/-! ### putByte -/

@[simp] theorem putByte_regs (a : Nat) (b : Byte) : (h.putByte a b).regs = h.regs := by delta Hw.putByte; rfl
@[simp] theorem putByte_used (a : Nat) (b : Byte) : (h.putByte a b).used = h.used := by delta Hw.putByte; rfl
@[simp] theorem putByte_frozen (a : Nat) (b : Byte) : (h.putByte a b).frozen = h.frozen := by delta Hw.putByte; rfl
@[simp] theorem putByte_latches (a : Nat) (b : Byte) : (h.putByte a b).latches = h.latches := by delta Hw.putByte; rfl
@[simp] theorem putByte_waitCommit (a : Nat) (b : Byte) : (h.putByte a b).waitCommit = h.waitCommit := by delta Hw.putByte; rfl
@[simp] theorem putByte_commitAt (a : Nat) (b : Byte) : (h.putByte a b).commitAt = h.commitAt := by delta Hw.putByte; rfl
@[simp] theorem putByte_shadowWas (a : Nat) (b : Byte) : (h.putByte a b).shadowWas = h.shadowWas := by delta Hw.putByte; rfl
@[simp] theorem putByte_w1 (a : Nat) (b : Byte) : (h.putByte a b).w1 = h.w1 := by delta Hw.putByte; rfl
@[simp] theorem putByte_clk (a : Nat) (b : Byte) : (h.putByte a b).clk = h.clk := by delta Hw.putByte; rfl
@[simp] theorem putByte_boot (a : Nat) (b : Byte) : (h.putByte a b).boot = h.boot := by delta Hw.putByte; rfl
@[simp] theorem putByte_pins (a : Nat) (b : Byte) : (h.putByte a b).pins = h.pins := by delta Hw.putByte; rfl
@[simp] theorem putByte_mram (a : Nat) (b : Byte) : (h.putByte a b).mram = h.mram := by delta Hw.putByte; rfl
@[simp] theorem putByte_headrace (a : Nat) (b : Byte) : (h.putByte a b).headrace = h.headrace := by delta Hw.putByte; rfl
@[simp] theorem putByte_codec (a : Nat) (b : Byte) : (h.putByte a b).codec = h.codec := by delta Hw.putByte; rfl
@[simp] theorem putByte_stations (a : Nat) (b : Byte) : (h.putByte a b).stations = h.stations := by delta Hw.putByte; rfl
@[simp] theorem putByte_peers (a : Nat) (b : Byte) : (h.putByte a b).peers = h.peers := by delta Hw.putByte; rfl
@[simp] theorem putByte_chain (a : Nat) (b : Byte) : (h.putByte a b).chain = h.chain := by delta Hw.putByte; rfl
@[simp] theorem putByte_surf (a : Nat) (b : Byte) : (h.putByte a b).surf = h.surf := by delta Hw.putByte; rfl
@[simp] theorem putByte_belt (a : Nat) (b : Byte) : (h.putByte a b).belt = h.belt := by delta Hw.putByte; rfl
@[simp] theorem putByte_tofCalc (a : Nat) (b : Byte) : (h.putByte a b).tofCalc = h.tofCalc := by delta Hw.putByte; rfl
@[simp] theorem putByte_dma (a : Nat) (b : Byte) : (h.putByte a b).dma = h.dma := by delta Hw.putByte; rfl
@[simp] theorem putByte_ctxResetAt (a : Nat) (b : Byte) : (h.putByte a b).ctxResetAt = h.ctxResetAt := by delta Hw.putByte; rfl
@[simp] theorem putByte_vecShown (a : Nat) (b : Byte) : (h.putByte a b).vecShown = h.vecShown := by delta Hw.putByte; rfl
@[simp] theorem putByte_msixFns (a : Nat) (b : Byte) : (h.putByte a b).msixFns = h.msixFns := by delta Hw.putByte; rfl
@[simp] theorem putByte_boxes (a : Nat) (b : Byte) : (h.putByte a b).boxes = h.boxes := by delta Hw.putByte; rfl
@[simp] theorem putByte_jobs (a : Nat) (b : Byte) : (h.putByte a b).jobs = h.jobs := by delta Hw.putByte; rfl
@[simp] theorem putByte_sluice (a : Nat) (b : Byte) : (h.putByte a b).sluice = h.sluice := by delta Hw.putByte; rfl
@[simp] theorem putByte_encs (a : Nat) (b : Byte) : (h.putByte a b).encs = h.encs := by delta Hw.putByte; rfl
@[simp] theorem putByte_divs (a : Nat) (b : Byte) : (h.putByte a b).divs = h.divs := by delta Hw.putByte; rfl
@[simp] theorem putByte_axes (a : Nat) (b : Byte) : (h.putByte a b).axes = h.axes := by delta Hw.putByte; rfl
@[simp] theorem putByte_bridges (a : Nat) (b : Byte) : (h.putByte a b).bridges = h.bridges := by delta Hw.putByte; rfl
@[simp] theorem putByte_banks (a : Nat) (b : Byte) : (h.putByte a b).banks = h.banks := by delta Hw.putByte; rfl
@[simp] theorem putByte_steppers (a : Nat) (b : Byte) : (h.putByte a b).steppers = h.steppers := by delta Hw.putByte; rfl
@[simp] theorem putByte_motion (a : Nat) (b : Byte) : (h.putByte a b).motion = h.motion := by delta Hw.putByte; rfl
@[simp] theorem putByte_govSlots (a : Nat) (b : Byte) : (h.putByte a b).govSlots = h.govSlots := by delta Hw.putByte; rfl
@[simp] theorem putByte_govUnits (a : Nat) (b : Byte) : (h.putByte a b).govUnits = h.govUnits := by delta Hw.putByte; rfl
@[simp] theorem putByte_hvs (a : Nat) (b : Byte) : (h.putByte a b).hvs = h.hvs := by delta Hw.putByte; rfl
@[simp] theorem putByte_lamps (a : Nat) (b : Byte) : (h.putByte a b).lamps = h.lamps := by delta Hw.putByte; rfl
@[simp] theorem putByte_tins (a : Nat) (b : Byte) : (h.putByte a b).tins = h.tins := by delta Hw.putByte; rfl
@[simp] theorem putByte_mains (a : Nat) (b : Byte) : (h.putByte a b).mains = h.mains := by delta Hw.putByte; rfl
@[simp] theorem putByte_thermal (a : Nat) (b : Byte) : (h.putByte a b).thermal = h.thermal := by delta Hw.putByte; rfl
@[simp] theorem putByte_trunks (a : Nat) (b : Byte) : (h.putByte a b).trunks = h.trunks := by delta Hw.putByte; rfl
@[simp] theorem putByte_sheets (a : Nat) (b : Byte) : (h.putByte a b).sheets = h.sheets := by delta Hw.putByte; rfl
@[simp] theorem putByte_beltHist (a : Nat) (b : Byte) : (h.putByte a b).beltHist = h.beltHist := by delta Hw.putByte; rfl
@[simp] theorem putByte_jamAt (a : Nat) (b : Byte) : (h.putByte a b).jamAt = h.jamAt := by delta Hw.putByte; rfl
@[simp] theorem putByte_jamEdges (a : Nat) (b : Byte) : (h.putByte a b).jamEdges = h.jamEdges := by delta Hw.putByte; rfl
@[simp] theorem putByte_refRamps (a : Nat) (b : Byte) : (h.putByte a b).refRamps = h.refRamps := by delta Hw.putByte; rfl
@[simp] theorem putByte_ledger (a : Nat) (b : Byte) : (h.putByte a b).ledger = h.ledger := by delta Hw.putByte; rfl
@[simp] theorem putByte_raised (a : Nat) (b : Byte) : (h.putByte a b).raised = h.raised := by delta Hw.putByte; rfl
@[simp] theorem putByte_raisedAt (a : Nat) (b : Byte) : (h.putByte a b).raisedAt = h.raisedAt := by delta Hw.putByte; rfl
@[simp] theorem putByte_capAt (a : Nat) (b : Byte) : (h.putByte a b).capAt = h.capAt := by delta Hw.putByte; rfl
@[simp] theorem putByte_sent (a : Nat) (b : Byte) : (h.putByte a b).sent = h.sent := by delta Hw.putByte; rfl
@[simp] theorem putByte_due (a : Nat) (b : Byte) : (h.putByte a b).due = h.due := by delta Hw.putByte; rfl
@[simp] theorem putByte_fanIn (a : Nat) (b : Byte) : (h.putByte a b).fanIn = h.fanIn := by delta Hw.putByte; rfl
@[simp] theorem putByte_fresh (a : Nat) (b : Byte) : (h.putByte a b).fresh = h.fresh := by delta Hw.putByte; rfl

* * *

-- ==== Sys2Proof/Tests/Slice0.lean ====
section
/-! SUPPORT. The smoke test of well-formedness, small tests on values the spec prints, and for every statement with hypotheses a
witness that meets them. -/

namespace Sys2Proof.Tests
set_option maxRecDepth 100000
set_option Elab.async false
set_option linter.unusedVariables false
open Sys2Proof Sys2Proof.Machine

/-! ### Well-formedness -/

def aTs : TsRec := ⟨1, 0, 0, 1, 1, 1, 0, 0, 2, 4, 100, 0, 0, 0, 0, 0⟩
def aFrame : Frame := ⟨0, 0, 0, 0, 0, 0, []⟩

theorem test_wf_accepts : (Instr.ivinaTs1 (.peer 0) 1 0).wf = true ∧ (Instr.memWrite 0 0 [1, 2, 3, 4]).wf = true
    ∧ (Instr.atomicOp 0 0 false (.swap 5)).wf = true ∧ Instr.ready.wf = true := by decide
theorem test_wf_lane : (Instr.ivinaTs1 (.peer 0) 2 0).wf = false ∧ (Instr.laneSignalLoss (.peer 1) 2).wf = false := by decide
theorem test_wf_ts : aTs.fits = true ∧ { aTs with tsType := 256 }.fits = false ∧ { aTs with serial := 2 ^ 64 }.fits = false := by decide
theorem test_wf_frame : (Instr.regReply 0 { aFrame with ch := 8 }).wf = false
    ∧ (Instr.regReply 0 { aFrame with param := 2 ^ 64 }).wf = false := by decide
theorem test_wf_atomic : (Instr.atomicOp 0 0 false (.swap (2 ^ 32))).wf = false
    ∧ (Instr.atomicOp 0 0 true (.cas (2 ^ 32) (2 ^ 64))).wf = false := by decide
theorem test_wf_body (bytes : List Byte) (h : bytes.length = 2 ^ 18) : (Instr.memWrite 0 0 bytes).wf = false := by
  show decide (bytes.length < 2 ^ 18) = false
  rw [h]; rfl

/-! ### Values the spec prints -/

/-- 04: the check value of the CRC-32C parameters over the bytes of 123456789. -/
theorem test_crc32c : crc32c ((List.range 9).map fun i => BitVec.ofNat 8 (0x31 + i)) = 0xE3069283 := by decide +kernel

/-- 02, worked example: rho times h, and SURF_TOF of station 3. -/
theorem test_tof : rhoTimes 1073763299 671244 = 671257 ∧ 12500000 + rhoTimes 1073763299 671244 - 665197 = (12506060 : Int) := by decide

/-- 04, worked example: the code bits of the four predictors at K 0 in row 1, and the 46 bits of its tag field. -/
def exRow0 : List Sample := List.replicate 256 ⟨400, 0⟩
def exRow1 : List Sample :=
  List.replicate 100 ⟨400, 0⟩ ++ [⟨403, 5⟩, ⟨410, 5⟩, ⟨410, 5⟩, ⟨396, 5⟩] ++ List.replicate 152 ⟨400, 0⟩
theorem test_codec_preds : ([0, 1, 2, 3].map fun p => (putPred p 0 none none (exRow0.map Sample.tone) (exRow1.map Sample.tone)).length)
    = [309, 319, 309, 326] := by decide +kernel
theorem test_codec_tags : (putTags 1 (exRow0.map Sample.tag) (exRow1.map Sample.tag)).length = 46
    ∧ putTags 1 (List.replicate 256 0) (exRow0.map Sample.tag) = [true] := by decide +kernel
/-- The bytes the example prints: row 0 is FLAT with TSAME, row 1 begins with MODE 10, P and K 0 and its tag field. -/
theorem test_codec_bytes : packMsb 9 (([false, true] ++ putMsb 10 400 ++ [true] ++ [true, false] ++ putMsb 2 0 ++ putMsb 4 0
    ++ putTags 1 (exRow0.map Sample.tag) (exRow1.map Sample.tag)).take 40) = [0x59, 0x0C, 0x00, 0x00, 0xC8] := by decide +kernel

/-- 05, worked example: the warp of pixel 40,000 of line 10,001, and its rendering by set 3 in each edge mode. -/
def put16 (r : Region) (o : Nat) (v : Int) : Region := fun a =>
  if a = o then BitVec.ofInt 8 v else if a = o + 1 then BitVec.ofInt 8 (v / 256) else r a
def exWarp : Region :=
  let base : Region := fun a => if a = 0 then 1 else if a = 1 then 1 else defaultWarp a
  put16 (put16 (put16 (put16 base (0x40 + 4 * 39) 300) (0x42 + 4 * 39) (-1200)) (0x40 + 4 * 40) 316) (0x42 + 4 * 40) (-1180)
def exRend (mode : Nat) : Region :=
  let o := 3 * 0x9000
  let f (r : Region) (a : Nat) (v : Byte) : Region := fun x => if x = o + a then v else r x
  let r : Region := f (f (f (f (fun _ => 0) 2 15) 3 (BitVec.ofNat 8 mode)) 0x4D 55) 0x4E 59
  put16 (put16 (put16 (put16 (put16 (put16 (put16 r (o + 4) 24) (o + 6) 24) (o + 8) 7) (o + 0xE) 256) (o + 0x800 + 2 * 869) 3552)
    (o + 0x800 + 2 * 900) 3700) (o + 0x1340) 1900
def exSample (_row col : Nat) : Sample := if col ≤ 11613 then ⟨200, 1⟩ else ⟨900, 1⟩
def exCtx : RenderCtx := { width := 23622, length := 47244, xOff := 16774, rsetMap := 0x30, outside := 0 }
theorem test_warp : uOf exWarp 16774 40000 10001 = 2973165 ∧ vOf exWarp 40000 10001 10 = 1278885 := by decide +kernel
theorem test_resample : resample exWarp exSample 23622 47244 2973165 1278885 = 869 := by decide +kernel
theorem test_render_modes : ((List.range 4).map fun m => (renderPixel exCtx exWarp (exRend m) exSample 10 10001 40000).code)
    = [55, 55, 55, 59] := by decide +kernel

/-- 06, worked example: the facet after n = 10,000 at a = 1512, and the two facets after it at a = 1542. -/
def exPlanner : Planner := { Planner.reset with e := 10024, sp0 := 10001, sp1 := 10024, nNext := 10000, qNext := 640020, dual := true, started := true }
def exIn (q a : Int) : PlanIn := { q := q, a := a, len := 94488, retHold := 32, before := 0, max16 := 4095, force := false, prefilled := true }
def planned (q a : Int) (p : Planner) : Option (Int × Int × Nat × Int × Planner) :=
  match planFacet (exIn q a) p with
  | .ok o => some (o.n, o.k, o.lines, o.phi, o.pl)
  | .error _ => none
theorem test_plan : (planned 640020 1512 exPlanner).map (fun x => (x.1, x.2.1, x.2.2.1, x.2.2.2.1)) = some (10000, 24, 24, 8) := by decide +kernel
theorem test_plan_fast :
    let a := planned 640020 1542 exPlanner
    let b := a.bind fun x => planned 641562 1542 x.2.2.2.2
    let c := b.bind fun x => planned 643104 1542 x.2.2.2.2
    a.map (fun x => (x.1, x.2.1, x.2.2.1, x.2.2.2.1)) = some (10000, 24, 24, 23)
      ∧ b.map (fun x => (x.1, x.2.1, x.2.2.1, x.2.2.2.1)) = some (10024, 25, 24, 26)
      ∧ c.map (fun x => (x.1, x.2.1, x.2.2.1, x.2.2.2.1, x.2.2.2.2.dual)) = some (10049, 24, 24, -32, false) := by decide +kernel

To do:
Begin at the line that has "h.used := by delta Hw.putByte; rfl" in the entries above; stop after the line that has "h.pins := by delta Hw.putByte; rfl". Transcribe exactly those lines and no others.

Exercise response:
@[simp] theorem putByte_used (a : Nat) (b : Byte) : (h.putByte a b).used = h.used := by delta Hw.putByte; rfl
@[simp] theorem putByte_frozen (a : Nat) (b : Byte) : (h.putByte a b).frozen = h.frozen := by delta Hw.putByte; rfl
@[simp] theorem putByte_latches (a : Nat) (b : Byte) : (h.putByte a b).latches = h.latches := by delta Hw.putByte; rfl
@[simp] theorem putByte_waitCommit (a : Nat) (b : Byte) : (h.putByte a b).waitCommit = h.waitCommit := by delta Hw.putByte; rfl
@[simp] theorem putByte_commitAt (a : Nat) (b : Byte) : (h.putByte a b).commitAt = h.commitAt := by delta Hw.putByte; rfl
@[simp] theorem putByte_shadowWas (a : Nat) (b : Byte) : (h.putByte a b).shadowWas = h.shadowWas := by delta Hw.putByte; rfl
@[simp] theorem putByte_w1 (a : Nat) (b : Byte) : (h.putByte a b).w1 = h.w1 := by delta Hw.putByte; rfl
@[simp] theorem putByte_clk (a : Nat) (b : Byte) : (h.putByte a b).clk = h.clk := by delta Hw.putByte; rfl
@[simp] theorem putByte_boot (a : Nat) (b : Byte) : (h.putByte a b).boot = h.boot := by delta Hw.putByte; rfl
@[simp] theorem putByte_pins (a : Nat) (b : Byte) : (h.putByte a b).pins = h.pins := by delta Hw.putByte; rfl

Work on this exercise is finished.